To reproduce the results in the paper, you should run the code in all the files
in this folder first.

The other two methods, [stochastic blockmodel approximation algorithm (SBA)](https://papers.nips.cc/paper/2013/file/b7b16ecf8ca53723593894116071700c-Paper.pdf) (Airoldi et al., 2013), [sorting and smoothing method (SAS)](https://scholar.harvard.edu/files/stanleychan/files/chan_airoldi_2014_0.pdf) (Chan and Airoldi, 2014)
are provided by Chan and Airoldi (2014) and written in MATLAB.
We place the codes in folder **simulation/SAS_SBA**.

## Application

File **application.R** provides a brief example about how to use our proposed method (ICE) with a given network, including some necessary details, like 
how to stop the iterations and select appropriate tuning parameters.

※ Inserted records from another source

-- ==== Sys2Proof/Machine/Ops.lean ====
section
/-! DEFINITION. The shared operations: registers and lanes, decode checks (R70), the scoreboard and the stall contract (R71 to
R75), taking a trap (R205, R206, R352 to R356, R372), and running one instruction (R57, R88). -/

namespace Sys2Proof.Machine

/-! ## Operands -/

/-- The register files. -/
inductive RFile where
  | vec | scal | pred
deriving DecidableEq, Repr

/-- A register operand: its file, its index, the words it covers, whether a pair or complex rule holds for its index, and
whether it is read or written (R61, R62, R39). -/
structure Opd where
  file : RFile
  idx : Nat
  words : Nat := 1
  /-- the index must be a multiple of this (1, 2 for a pair, 4 for CF54) -/
  align : Nat := 1
  rd : Bool := false
  wr : Bool := false
  /-- lanes other than the active ones are read too (R130) -/
  across : Bool := false
  /-- of the active lanes only the lowest is read (R131, R252) -/
  elected : Bool := false
deriving DecidableEq, Repr

/-- What an instruction uses, for its decode checks (R70). -/
structure Use where
  /-- a vector form, or a form that no sequencer runs -/
  vector : Bool := false
  /-- a block +3 form -/
  matrix : Bool := false
  priv : Bool := false
  resv : Bool := false
  opds : List Opd := []
  /-- a cause that follows the seven checks (R137, R139) -/
  late : Option Cause := none
  /-- the issue cost w of R71 -/
  cost : Nat := 1
  /-- every lane of the split counts as active for lane accounting: `SEL` (R397) -/
  every : Bool := false
deriving DecidableEq, Repr

/-! ## Traps -/

/-- CAUSE from its fields (R200). -/
def causeWord (code lane split defer : Nat) (info : Int) (code2 : Nat) : Word :=
  Tern.ofInt 27 ((code : Int) + (lane : Int) * 3 ^ 5 + (split : Int) * 3 ^ 10 + (defer : Int) * 3 ^ 12
    + info * 3 ^ 14 + (code2 : Int) * 3 ^ 22)

/-- The zero address. -/
def azero : Addr := Tern.zero 54

/-- A PC advanced by words (R55). -/
def pcAdd (p : Addr) (words : Int) : Addr := Tern.ofInt 54 (p.val + 3 * words)

/-- FSTAT once some late flags have been added to it (R48). -/
def lateInto (f : Flags) (l : List LateFlags) : Flags := l.foldl (fun a e => a.or e.flags) f

/-- FSTAT as it stands once every result of fixed latency that has been computed is written (R48). -/
def Group.allFlags (g : Group) : Flags := lateInto g.fstat g.late

/-- Outstanding fixed-latency results of the group are written with their flags: no guaranteed distance crosses this (R71, R48). -/
def Group.drain (g : Group) : Group := { g with splits := g.splits.map (fun x => { x with pend := [] }), fstat := g.allFlags, late := [] }

/-- The trap registers written in full, and the split's region state left (R205 step 2). -/
def Group.writeTrap (g : Group) (i : Nat) (t : TrapInfo) : Group :=
  match g.split? i with
  | none => g
  | some sp =>
    let region := match t.deferred with | some (_, r, _) => r | none => sp.region
    let count := match t.deferred with | some (_, _, c) => c | none => sp.ecount
    let g1 := { g with
      cause := causeWord t.cause.code t.lane i (if t.deferred.isSome then 1 else 0) t.info 0
      epc := t.epc
      epc2 := (match t.deferred with | some (q, _, _) => q | none => azero)
      eregion := region.getD azero
      ecount := if region.isSome then count else wzero }
    g1.modSplit i (fun x => { x with region := none })

/-- What a stop inside the handler writes (R205 step 3, R206). -/
def Group.stopInHandler (g : Group) (c : Cause) : Group :=
  { g with cause := g.cause.setField 22 (Tern.ofInt 5 (c.code : Int)), hdepth := 2 }

/-- What a stop of a group writes (R205 step 3, R206): one for an attached debugger writes what R434 names; any other, a debug cause with no
debugger among them, all that a trap does (R353). -/
def Group.stopRegs (g : Group) (i : Nat) (t : TrapInfo) (debug : Bool) : Group :=
  if g.hdepth ≠ 0 then g.stopInHandler t.cause
  else if debug then { g with cause := causeWord t.cause.code 0 i 0 t.info 0, epc := t.epc, epc2 := azero }
  else g.writeTrap i t

/-- The group stops at this boundary (R205 step 3, R206, R434). -/
def Group.stopAt (g : Group) (i : Nat) (t : TrapInfo) (debug : Bool) (now : Nat) : Group :=
  { g.stopRegs i t debug with status := .stopped t.cause i, haltedAt := now }

/-- The handler is entered (R205 step 2, R97). -/
def Group.enterHandler (g : Group) (i : Nat) (t : TrapInfo) : Group :=
  let g1 := { g.writeTrap i t with hdepth := 1, trapSplit := some i, heldSplits := (g.splits.map (fun (x : Split) => x.idx)).filter (fun j => j != i) }
  g1.modSplit i (fun x => { x with pc := g.tvec, wait := .none })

Mark: To generate the simulated network, the code in file **simulation/network_generate.R** should be runned first.

## Simulation

To evaluate our method on simulated networks and compare it with NS, USVT and Oracle, run **simulation/network_generate.R** and **simulation/simulation.R**.

Folder **simulation/data** includes the network data generated, which can be used as the inputs for methods written with Matlab (SAS and SBA). 

Folder **simulation/result** includes the results. We have store the data and results on Graphon 1 with 3 repetitions ***(saving your time!)*** as an example.

To get the performance of SAS and SBA on the same networks, run **simulation/SAS_SBA/simulation_SAS_SBA.m**.

## Real Data Analysis

To evaluate our method on the real network provided by [Nuerodata](http://mrneurodata.s3-website-us-east-1.amazonaws.com/BNU3/ndmg_0-0-48/graphs/DS00350/sub-0027055_ses-1_dwi_DS00350.gpickle):

- run **real_data/estimate.R** first to get the estimates obtained by the above methods
- run **real_data/link_prediction.R** to evaluate their performances via the task of link prediction
- run **real_data/host_game.R** to evaluate their performances via the "host game" we propose in the paper

Folder **real_data/data** includes the original network data and the adjacency matrix. 

Folder **real_data/result** includes the results of the evaluation procedure with 3 repetitions ***(saving your time!)***  as an example.